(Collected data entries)
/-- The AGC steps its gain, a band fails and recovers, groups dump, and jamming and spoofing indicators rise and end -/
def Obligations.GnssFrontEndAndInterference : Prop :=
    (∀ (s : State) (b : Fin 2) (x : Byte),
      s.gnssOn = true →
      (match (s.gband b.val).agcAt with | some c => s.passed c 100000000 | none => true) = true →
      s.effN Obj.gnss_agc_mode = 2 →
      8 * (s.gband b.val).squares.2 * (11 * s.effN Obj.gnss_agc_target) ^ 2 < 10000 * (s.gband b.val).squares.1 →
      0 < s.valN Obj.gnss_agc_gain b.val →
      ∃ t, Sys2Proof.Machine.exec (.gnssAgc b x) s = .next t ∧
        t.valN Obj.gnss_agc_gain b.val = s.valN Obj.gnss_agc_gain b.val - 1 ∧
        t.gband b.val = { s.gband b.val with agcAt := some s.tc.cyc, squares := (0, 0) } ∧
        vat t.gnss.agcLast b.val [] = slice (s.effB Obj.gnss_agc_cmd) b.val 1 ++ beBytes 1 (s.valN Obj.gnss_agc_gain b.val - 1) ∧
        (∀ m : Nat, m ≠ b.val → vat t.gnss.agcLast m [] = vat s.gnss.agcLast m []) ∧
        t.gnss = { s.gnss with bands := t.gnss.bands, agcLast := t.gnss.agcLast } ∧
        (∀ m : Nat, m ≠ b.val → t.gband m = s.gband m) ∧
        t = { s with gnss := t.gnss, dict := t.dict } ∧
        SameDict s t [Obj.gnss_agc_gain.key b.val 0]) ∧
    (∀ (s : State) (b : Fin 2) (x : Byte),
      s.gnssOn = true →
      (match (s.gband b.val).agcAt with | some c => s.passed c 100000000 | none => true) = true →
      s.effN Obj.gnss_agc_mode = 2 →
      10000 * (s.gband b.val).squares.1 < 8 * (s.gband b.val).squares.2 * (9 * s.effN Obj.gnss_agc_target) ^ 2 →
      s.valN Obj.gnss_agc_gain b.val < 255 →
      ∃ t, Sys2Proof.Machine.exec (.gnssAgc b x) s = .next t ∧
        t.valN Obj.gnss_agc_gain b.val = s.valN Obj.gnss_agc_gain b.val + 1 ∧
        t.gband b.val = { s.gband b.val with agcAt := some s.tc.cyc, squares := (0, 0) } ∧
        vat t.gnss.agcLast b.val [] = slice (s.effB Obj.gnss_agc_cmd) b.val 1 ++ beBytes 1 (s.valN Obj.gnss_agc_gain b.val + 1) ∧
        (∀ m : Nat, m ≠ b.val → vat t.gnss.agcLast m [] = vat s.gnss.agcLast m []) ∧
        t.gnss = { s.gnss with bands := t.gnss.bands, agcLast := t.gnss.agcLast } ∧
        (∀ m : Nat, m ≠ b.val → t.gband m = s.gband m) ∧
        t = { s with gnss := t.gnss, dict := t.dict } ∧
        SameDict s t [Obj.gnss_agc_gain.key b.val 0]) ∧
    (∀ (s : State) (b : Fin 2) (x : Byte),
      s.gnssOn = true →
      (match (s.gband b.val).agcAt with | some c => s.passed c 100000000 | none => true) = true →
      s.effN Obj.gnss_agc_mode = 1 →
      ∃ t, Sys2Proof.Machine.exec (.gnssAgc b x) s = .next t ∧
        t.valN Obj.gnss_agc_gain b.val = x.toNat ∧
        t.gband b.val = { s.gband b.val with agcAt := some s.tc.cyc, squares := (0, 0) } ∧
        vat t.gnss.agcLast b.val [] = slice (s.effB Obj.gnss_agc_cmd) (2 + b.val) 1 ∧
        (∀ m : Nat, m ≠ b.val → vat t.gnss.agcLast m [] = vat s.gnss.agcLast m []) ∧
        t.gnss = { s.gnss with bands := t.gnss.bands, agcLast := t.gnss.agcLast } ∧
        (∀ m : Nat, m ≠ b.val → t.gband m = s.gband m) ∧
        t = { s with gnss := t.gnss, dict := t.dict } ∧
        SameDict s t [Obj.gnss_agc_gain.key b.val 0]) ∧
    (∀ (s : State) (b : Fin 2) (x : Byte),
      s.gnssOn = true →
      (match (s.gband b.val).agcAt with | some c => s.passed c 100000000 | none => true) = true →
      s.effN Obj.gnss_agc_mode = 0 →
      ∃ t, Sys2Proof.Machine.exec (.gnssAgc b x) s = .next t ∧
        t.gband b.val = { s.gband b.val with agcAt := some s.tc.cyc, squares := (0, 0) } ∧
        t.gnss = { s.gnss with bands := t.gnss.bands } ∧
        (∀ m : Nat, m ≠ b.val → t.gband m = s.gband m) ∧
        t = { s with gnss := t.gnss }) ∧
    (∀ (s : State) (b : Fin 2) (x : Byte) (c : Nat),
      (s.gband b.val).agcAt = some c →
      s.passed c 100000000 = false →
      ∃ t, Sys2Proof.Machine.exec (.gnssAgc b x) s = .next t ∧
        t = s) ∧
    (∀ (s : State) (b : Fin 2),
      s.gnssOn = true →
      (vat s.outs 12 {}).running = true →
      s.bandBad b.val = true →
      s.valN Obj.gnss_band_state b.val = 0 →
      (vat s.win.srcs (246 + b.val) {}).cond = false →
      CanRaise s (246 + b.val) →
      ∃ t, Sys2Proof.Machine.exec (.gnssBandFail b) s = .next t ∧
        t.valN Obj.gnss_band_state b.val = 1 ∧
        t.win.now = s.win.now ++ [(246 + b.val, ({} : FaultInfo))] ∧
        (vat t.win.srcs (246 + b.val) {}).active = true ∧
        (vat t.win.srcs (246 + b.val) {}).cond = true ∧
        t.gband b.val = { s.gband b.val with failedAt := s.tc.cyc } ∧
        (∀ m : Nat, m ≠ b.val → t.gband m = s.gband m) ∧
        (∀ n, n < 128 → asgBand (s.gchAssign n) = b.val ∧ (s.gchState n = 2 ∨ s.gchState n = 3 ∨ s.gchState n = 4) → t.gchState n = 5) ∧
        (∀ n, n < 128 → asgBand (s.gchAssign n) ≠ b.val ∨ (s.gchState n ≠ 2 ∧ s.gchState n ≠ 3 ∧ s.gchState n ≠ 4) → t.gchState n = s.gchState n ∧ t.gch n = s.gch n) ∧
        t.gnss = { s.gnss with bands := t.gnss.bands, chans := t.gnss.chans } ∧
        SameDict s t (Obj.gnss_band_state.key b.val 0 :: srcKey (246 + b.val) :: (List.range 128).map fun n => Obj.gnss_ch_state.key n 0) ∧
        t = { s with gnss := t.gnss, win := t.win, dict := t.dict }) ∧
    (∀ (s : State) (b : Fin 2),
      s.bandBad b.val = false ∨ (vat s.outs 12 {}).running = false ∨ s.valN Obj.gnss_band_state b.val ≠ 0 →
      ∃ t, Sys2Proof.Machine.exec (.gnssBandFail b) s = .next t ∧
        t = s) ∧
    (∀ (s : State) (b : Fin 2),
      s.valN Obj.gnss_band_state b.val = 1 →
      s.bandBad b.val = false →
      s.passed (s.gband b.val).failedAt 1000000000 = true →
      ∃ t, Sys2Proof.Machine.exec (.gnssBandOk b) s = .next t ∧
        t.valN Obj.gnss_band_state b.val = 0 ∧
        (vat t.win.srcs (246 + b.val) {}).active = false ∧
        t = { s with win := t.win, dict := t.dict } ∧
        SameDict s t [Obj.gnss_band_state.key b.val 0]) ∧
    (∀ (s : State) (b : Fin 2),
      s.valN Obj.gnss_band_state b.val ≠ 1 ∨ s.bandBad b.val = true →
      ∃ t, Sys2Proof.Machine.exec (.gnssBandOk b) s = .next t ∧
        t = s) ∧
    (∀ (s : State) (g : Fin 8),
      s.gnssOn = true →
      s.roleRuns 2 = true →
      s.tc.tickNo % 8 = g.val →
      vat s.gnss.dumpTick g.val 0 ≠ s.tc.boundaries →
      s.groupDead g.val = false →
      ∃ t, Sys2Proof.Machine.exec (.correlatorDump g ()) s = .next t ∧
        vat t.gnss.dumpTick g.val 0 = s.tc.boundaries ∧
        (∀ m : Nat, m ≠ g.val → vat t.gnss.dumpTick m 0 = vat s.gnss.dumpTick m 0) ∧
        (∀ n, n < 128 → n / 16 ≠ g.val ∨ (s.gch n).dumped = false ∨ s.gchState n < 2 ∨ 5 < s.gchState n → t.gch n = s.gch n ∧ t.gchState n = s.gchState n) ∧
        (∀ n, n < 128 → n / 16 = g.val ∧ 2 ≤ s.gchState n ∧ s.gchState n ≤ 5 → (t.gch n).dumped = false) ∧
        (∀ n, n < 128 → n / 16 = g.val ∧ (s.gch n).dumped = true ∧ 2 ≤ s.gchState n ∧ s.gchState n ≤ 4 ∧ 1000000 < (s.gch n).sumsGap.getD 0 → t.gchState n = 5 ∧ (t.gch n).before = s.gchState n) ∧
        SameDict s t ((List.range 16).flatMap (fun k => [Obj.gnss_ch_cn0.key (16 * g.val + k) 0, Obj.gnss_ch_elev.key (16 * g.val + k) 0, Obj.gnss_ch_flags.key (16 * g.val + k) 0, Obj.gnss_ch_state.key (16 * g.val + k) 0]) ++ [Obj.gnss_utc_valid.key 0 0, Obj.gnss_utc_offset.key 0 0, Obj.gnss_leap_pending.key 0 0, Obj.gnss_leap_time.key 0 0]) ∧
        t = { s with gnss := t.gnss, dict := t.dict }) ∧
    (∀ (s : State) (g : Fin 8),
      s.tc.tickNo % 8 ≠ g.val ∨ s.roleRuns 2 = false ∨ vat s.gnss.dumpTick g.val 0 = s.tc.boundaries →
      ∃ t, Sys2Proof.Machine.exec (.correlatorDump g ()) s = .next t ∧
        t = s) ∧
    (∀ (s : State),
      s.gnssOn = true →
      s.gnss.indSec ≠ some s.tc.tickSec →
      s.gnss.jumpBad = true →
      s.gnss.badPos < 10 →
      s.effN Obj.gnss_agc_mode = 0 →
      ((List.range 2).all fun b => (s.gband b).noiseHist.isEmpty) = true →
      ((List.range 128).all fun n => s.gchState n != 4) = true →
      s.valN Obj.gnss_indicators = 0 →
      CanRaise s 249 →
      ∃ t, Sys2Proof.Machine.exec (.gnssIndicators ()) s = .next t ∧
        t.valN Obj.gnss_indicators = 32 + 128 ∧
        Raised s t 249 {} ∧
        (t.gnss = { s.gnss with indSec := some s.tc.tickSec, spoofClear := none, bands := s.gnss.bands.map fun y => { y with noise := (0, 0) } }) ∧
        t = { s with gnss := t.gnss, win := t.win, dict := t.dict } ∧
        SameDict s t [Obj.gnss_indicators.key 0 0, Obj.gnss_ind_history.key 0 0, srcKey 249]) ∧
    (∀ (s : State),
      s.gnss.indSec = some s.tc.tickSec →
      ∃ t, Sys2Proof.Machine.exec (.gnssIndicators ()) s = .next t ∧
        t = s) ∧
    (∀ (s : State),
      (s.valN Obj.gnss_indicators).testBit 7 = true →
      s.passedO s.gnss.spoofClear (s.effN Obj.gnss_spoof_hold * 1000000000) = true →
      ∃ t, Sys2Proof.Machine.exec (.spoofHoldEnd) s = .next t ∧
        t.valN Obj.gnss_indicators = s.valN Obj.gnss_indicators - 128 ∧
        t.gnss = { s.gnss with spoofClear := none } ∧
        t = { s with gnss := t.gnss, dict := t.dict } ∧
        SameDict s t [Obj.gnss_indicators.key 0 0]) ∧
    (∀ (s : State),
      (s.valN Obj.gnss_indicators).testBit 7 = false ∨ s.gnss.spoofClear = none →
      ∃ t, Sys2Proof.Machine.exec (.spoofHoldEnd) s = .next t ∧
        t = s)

* **Task requirements**: Check each line of the records for the string "beBytes" and copy those that have it.

* **Problem solution**:
        vat t.gnss.agcLast b.val [] = slice (s.effB Obj.gnss_agc_cmd) b.val 1 ++ beBytes 1 (s.valN Obj.gnss_agc_gain b.val - 1) ∧
        vat t.gnss.agcLast b.val [] = slice (s.effB Obj.gnss_agc_cmd) b.val 1 ++ beBytes 1 (s.valN Obj.gnss_agc_gain b.val + 1) ∧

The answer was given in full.